↓

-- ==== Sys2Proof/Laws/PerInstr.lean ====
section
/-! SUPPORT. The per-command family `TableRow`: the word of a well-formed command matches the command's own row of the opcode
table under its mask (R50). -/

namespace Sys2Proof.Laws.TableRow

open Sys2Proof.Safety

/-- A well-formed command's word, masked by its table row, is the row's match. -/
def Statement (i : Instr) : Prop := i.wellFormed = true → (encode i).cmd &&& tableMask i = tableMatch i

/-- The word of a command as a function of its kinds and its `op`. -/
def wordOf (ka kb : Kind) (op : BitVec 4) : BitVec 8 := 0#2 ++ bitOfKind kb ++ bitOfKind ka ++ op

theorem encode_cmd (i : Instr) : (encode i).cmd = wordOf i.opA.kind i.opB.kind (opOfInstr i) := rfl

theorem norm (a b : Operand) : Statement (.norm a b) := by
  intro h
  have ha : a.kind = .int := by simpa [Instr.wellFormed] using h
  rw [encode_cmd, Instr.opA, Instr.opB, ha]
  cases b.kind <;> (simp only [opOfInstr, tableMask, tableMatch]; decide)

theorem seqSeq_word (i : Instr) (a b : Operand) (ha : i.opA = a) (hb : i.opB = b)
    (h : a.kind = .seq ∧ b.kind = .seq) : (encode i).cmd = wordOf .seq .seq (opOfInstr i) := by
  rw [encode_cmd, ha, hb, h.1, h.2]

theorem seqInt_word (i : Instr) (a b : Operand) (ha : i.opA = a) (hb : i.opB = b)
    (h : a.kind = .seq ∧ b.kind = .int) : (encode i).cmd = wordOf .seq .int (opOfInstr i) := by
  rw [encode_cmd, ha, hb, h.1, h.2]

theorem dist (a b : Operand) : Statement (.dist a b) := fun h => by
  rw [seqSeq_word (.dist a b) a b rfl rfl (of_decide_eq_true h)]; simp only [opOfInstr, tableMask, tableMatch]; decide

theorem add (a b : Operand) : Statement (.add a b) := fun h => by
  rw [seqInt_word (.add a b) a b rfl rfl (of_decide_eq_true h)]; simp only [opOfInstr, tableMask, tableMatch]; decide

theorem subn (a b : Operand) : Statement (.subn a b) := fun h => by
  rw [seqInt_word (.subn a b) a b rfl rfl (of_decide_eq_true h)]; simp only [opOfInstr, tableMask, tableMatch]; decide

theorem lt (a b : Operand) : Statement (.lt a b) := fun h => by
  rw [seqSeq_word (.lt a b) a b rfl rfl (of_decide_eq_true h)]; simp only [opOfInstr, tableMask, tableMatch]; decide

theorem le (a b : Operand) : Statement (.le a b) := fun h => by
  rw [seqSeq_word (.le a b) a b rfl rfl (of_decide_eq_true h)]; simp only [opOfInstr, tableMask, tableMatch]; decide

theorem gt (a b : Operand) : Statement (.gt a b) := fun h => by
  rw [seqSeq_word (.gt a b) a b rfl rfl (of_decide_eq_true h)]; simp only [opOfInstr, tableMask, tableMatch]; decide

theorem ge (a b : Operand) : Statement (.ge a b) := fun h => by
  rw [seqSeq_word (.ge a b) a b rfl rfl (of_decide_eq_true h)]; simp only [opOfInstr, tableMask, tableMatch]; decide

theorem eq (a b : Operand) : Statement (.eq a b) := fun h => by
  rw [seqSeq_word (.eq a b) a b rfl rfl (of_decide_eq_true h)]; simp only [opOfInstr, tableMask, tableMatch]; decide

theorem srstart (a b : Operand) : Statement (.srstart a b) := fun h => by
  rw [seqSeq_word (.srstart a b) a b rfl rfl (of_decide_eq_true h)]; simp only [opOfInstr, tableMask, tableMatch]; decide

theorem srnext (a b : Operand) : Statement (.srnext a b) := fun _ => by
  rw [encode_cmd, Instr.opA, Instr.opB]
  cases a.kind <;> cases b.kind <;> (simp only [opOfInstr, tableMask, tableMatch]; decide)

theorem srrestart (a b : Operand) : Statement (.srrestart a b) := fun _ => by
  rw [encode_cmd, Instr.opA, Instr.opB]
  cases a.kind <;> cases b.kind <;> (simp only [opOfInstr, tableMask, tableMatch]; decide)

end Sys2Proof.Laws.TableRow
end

↑
↓

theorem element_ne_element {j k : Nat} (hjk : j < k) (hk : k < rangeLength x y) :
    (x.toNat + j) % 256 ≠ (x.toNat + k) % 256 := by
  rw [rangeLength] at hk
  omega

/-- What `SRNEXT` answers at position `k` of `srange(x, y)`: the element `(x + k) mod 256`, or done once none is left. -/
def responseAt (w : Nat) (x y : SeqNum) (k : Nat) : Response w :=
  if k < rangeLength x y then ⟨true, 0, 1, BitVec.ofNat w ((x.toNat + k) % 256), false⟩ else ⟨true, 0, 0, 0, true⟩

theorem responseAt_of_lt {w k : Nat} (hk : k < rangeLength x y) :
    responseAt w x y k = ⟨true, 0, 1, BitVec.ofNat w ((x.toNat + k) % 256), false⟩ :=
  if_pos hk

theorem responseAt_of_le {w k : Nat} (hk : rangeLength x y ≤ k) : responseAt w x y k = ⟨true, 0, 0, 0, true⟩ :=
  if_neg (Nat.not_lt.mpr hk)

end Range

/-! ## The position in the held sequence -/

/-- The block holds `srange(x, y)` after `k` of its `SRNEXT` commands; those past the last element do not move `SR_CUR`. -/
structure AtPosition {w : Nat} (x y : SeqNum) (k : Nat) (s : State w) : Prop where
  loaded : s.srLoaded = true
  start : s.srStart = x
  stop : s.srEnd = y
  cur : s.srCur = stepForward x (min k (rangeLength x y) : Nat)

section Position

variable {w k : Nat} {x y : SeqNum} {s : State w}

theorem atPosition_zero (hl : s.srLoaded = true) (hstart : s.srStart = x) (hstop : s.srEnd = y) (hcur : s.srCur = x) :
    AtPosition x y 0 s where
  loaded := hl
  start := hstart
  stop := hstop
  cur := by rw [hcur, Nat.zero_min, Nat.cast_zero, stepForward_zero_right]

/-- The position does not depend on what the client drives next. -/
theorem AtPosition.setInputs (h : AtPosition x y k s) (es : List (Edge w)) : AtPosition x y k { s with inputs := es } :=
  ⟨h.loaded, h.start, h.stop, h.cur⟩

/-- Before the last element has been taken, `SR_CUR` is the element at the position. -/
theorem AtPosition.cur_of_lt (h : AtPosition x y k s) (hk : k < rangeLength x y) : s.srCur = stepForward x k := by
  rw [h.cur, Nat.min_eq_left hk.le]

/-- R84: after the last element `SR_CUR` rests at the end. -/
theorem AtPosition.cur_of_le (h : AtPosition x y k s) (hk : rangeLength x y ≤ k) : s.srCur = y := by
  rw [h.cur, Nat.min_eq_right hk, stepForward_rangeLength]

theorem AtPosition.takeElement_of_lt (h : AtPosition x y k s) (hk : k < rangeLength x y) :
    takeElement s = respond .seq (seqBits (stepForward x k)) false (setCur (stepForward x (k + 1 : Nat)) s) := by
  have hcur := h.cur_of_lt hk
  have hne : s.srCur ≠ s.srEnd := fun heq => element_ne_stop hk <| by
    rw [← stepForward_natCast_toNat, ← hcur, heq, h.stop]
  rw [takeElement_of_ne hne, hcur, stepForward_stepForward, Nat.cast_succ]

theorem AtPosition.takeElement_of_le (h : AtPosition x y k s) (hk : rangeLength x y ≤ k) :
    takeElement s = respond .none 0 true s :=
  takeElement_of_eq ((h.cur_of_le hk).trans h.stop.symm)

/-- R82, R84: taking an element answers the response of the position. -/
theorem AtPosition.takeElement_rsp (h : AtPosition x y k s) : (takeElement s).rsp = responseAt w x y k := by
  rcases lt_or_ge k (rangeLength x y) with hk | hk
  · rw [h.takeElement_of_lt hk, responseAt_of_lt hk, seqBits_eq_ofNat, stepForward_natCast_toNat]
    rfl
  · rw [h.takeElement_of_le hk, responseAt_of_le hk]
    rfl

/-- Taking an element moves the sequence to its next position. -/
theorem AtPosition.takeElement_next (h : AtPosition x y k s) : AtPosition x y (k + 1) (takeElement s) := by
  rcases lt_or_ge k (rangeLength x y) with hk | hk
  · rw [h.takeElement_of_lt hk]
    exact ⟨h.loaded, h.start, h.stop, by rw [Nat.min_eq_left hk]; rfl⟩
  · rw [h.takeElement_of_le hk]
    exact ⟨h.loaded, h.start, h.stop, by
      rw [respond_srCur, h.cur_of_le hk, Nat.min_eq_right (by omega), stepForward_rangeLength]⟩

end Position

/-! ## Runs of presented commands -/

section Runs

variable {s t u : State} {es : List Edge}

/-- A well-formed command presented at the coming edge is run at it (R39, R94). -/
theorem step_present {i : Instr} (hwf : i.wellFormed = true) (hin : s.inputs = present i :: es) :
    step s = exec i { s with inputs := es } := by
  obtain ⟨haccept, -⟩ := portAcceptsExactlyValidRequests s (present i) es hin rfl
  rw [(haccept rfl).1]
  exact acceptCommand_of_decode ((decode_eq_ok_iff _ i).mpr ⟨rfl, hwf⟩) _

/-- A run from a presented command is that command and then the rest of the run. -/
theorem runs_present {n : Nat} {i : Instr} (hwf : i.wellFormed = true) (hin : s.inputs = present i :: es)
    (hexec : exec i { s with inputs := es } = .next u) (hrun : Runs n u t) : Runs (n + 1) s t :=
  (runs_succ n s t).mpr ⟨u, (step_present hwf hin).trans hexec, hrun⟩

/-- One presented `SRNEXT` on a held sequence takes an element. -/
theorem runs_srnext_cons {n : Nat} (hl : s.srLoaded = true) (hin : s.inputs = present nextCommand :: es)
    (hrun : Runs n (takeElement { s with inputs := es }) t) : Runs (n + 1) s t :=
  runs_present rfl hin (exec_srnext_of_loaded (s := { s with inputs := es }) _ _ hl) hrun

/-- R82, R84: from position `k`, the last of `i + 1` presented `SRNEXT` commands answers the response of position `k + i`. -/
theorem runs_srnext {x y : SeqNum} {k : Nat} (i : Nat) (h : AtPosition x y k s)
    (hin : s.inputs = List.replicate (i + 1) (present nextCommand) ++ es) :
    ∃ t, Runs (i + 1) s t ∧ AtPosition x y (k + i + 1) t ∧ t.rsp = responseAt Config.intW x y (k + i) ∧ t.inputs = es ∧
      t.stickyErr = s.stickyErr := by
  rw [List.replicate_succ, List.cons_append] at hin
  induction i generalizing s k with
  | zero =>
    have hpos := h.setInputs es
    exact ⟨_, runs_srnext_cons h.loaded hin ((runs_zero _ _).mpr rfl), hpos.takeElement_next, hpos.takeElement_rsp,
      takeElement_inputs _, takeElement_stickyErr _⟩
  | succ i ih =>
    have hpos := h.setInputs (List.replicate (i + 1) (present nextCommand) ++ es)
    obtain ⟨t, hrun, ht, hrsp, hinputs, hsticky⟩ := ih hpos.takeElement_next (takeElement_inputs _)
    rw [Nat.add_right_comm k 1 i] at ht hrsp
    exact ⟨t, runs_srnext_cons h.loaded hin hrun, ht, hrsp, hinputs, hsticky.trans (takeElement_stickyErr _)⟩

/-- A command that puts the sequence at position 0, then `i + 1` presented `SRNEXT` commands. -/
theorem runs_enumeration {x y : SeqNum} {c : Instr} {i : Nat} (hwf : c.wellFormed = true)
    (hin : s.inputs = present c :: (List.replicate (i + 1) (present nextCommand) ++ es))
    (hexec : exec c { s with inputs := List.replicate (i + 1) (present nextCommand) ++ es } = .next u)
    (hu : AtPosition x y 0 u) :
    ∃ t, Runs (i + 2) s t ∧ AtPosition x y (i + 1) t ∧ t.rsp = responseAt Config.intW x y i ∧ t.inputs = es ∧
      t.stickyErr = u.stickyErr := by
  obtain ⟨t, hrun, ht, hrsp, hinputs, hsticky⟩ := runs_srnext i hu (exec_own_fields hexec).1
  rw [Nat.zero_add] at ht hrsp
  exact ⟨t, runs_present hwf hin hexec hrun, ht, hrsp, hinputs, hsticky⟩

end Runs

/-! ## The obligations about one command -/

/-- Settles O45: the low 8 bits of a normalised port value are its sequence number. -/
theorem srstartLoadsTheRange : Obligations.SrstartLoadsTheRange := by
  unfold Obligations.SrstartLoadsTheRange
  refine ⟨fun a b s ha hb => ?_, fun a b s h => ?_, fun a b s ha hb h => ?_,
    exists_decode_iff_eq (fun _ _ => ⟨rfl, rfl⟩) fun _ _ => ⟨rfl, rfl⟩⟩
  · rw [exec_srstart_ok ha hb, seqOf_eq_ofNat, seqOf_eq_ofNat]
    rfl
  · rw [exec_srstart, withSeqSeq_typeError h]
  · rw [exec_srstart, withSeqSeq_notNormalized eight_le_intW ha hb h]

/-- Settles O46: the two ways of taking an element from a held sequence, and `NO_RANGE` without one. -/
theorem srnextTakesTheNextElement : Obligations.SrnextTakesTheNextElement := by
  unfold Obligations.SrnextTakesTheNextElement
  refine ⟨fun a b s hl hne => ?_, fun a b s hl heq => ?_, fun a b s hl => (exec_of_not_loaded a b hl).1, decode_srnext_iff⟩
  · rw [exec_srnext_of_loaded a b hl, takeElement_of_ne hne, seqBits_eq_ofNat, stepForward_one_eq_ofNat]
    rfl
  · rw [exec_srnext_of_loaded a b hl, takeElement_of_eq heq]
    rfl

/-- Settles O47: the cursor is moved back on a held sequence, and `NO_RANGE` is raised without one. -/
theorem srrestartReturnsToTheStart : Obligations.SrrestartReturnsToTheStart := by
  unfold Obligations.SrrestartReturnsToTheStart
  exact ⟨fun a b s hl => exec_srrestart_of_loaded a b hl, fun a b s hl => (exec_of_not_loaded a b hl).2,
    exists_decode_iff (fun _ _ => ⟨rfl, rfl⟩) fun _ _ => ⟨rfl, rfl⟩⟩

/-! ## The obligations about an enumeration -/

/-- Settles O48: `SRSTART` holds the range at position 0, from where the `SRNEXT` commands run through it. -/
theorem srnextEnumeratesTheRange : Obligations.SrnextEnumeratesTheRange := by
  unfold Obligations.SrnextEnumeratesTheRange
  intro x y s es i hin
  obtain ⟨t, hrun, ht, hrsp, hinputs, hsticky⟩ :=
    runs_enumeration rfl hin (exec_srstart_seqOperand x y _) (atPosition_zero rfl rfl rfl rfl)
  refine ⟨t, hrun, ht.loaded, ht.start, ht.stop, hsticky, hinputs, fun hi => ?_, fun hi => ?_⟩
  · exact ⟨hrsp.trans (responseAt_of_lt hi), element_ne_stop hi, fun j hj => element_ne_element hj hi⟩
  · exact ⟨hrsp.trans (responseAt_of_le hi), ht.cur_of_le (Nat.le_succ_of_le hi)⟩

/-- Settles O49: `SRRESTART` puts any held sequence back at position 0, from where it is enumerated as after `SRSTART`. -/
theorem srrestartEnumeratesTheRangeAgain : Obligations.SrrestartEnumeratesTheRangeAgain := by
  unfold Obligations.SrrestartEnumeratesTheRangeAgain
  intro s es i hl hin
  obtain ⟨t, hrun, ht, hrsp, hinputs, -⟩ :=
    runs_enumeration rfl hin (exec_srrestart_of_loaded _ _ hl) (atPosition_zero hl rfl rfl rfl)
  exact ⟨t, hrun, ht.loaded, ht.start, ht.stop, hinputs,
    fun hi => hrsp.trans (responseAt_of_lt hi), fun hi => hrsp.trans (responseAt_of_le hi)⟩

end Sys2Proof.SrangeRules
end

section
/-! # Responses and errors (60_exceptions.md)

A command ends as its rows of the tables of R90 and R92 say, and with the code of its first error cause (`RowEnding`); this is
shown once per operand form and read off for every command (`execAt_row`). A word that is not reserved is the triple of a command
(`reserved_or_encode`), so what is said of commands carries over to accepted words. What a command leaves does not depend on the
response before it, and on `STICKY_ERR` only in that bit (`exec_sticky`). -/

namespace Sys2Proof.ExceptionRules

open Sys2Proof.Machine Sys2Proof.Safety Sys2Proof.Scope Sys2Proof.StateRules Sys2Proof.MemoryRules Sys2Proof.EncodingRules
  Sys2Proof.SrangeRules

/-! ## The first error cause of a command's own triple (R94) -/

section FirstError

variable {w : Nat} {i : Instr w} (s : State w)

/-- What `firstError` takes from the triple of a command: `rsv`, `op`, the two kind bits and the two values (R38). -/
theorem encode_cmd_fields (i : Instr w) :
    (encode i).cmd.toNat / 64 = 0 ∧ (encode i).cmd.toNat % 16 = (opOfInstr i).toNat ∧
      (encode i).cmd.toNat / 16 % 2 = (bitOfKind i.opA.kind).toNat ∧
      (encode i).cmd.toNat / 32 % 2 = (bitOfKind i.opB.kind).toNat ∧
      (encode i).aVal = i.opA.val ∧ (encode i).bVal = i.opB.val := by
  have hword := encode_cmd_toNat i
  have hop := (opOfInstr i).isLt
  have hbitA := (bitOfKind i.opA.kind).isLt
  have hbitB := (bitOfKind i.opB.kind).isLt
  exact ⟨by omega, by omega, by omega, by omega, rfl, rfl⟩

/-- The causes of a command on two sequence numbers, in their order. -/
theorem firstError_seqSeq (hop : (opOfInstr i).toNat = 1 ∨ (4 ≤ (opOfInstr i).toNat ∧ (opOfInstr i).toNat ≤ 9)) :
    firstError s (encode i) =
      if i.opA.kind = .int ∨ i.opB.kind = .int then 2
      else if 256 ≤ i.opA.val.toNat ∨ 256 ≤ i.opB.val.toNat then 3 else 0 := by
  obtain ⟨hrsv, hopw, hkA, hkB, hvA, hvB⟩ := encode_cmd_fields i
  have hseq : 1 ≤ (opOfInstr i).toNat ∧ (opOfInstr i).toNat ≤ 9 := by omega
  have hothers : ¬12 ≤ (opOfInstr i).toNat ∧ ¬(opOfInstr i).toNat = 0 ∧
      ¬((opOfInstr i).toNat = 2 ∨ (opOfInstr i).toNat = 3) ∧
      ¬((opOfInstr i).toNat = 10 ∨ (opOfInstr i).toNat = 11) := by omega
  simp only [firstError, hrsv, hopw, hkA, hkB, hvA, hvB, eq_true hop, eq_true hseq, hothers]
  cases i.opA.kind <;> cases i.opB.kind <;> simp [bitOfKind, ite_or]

↑

- Your task: Look above for the line with "rw [seqSeq_word (.dist" and the line with "theorem subn (a". Write out those two lines and all the lines between them, exactly, and no others.

- Task output:
  rw [seqSeq_word (.dist a b) a b rfl rfl (of_decide_eq_true h)]; simp only [opOfInstr, tableMask, tableMatch]; decide

theorem add (a b : Operand) : Statement (.add a b) := fun h => by
  rw [seqInt_word (.add a b) a b rfl rfl (of_decide_eq_true h)]; simp only [opOfInstr, tableMask, tableMatch]; decide

theorem subn (a b : Operand) : Statement (.subn a b) := fun h => by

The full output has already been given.